§ Task details: Give the total number of lines in the data below that include "PtpPort", and nothing else.

(Dataset begins)

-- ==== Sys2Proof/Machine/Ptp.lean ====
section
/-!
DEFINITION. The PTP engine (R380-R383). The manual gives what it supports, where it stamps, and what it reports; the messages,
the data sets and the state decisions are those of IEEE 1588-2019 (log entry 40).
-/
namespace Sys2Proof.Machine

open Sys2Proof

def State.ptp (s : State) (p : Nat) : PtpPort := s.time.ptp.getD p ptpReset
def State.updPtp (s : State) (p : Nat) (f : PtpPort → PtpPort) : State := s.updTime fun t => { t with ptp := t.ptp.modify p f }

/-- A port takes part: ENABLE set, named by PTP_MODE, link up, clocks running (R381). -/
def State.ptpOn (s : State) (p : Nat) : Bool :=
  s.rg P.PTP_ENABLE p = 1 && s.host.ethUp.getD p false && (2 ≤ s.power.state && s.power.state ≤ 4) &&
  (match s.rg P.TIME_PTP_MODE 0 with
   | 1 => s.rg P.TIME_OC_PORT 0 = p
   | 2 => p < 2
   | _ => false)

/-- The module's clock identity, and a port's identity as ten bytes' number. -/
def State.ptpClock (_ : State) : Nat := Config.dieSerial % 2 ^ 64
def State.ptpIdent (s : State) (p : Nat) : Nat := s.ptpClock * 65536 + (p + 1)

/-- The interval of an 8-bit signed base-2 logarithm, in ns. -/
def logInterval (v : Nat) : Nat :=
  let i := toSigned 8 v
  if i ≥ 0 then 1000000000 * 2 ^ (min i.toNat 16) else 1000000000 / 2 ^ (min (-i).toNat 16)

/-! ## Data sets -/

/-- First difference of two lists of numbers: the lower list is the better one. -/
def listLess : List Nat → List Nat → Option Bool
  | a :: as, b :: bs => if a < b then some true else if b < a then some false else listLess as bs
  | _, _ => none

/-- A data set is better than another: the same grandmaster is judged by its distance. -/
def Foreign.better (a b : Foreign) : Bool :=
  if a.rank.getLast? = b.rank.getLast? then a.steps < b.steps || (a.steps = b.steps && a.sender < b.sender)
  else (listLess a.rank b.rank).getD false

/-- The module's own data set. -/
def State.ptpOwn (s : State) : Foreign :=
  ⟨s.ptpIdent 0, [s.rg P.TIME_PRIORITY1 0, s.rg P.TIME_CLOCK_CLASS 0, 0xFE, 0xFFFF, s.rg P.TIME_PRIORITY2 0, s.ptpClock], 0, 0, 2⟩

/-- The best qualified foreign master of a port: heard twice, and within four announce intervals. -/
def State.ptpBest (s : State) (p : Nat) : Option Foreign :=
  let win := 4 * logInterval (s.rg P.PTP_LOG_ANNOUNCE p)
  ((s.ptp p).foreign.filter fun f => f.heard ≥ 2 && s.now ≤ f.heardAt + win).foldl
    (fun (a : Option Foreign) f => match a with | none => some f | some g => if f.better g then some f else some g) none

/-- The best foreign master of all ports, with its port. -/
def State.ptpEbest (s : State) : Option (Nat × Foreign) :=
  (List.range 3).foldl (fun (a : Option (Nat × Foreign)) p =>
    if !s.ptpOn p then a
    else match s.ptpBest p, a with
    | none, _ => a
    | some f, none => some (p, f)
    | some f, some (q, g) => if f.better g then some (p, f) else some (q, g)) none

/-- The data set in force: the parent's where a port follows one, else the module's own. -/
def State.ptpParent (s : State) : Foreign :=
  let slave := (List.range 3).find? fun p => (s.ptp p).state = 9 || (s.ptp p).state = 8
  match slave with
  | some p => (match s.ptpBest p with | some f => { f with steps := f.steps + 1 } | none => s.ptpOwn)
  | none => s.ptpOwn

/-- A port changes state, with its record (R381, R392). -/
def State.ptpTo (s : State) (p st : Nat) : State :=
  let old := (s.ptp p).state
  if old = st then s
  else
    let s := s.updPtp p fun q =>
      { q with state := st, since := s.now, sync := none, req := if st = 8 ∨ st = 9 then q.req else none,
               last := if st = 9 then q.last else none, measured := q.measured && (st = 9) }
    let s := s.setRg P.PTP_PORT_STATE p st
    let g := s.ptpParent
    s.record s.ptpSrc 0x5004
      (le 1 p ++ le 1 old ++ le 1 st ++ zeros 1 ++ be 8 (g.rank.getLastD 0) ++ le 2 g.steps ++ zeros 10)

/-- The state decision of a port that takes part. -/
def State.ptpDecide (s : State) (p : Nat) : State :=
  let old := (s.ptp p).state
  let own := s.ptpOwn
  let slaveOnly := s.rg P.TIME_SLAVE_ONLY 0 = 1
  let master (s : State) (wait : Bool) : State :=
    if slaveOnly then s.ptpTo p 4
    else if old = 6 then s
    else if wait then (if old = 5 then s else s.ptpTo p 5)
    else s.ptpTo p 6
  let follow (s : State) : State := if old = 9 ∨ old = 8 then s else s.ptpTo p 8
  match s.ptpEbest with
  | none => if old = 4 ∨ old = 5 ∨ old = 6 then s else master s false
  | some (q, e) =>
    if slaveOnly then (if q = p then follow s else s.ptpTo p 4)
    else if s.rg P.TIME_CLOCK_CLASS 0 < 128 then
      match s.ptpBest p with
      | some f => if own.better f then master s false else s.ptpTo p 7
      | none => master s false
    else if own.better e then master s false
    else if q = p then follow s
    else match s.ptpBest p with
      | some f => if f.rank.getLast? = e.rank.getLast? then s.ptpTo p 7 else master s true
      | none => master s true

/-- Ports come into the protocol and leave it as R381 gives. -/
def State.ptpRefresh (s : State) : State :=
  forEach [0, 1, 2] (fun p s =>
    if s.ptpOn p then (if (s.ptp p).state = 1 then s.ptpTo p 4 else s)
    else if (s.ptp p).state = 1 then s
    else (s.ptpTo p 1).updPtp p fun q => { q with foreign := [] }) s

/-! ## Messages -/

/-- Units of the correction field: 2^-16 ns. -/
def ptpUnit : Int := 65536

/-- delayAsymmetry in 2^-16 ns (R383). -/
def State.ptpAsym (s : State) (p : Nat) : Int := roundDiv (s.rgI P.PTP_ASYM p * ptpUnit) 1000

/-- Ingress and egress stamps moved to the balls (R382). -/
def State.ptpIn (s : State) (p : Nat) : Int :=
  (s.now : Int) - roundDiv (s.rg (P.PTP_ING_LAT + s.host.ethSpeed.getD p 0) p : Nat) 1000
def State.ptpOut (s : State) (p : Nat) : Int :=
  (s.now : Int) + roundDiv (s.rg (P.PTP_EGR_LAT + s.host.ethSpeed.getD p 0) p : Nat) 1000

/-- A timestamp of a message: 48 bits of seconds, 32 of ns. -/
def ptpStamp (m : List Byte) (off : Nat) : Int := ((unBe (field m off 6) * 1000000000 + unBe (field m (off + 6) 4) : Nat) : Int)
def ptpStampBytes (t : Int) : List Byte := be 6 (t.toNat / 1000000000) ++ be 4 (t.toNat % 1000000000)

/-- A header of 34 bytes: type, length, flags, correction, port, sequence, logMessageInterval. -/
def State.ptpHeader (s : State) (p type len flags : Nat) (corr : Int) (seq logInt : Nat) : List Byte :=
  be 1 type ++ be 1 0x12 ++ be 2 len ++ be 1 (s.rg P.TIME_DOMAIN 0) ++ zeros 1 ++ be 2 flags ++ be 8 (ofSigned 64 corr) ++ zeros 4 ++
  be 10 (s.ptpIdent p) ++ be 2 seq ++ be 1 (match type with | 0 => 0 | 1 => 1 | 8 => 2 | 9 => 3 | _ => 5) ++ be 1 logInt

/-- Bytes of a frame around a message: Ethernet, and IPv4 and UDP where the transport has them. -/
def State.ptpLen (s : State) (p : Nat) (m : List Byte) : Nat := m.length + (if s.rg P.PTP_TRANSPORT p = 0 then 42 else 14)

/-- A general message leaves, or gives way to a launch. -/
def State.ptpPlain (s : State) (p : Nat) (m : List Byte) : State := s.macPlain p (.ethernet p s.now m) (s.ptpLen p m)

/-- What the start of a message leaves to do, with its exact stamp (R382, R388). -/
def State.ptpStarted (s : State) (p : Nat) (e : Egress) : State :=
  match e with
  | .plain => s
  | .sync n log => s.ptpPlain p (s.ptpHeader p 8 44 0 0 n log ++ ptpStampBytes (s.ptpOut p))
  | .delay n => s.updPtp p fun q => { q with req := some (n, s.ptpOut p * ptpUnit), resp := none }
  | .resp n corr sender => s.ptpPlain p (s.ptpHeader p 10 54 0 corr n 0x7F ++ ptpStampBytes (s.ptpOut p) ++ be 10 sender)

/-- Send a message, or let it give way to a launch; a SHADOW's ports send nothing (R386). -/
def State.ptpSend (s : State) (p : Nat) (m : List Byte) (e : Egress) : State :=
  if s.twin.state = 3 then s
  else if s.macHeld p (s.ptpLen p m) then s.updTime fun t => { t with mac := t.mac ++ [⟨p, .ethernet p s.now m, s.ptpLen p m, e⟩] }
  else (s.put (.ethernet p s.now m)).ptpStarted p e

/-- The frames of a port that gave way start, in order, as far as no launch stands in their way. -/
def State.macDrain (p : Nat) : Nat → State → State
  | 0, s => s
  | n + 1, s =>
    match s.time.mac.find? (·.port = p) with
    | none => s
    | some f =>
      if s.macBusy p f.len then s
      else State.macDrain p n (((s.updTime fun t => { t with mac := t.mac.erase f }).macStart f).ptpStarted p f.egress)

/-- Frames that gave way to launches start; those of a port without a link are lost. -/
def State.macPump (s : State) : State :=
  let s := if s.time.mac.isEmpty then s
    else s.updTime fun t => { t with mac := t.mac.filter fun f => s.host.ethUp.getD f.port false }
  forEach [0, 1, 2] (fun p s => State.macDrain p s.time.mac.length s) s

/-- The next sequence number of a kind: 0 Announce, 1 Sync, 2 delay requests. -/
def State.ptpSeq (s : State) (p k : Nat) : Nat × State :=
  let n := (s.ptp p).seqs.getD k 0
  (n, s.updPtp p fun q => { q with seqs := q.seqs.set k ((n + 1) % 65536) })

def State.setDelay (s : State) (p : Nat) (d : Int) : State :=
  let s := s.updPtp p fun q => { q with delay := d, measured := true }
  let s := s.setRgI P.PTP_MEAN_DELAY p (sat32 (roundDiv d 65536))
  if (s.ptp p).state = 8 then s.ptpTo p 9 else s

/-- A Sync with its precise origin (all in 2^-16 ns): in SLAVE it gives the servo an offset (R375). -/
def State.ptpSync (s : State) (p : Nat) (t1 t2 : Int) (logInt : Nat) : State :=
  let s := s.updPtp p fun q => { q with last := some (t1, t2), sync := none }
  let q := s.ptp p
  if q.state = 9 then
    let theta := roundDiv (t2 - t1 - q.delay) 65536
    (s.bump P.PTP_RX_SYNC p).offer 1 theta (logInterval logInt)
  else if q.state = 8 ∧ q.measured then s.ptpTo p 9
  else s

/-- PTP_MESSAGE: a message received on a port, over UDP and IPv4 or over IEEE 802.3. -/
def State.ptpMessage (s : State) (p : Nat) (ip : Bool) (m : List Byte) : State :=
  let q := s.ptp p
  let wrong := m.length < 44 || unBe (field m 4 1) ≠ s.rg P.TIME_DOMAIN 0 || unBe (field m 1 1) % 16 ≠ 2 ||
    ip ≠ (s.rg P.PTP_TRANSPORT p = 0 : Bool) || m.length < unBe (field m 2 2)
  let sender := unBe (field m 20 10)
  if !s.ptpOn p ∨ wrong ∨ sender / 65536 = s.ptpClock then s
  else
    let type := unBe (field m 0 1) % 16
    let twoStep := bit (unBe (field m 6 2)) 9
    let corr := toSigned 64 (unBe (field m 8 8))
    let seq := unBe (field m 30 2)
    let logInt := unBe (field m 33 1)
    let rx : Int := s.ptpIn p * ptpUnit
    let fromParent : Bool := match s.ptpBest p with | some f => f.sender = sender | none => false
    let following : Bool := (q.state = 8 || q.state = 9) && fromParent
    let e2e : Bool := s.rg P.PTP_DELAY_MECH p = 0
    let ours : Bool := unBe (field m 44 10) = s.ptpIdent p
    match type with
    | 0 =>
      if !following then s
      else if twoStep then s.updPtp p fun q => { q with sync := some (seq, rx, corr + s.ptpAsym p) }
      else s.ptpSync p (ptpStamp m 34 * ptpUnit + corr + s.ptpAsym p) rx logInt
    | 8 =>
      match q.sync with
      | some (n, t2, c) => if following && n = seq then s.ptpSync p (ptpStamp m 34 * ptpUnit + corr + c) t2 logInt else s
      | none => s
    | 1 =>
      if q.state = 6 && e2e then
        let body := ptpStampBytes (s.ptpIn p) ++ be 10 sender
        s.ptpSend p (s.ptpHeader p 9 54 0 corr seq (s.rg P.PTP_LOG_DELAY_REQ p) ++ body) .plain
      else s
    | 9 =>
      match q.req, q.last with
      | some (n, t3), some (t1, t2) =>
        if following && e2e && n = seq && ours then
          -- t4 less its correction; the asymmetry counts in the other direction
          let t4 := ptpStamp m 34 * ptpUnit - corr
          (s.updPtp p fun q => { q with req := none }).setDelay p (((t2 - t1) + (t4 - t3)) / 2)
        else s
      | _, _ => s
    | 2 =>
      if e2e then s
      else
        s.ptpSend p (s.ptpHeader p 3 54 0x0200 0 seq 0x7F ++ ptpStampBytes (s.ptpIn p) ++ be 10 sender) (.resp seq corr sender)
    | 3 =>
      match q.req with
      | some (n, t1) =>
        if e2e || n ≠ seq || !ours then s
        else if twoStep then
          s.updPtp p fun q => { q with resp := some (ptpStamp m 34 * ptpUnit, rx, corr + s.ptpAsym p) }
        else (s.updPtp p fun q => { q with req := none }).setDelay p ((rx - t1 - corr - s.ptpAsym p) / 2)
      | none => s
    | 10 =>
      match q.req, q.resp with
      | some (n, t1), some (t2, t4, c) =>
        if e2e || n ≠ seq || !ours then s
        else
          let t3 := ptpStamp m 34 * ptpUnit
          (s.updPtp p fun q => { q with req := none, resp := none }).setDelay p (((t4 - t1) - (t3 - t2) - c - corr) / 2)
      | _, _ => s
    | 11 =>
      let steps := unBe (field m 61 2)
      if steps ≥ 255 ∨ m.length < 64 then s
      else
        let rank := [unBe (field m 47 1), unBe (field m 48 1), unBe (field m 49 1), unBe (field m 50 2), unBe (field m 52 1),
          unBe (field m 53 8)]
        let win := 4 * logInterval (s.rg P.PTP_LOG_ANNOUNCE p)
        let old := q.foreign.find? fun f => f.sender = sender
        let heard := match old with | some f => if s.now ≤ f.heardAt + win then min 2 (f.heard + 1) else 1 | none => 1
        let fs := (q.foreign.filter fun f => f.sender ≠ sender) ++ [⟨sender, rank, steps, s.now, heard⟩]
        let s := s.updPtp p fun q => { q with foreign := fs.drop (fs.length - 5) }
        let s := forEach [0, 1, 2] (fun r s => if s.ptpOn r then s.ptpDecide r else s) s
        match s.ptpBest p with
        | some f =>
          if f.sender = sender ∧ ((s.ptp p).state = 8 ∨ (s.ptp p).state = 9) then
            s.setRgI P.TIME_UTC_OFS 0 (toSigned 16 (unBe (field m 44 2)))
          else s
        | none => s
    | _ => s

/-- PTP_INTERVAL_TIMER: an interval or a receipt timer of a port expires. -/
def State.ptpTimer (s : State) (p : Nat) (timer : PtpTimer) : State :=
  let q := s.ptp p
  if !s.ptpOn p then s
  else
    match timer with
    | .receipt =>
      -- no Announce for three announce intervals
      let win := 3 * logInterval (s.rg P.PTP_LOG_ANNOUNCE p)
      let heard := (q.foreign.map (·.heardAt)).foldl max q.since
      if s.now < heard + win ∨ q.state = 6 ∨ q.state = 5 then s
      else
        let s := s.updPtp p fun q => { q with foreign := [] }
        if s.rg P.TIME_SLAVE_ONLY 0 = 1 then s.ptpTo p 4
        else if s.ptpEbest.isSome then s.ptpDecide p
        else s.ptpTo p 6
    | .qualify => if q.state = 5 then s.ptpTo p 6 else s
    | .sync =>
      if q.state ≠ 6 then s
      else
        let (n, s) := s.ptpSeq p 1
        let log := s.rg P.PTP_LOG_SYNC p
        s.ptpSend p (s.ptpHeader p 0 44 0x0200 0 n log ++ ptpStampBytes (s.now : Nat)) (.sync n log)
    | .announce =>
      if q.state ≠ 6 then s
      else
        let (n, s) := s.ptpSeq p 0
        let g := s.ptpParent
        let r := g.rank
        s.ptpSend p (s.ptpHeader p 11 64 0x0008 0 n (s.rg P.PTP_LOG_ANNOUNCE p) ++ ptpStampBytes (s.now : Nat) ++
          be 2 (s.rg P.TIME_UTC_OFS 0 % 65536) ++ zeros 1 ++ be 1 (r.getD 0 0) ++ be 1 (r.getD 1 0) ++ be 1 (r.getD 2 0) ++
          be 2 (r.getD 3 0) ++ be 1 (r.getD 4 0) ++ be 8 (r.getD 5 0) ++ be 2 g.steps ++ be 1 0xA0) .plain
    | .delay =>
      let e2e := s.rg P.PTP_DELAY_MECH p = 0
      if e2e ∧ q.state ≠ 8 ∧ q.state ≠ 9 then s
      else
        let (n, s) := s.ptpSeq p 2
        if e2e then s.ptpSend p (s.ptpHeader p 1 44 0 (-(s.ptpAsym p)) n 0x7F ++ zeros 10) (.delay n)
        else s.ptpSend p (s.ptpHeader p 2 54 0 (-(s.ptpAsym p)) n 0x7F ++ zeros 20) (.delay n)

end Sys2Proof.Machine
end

(Dataset ends)

§ Exercise output: 2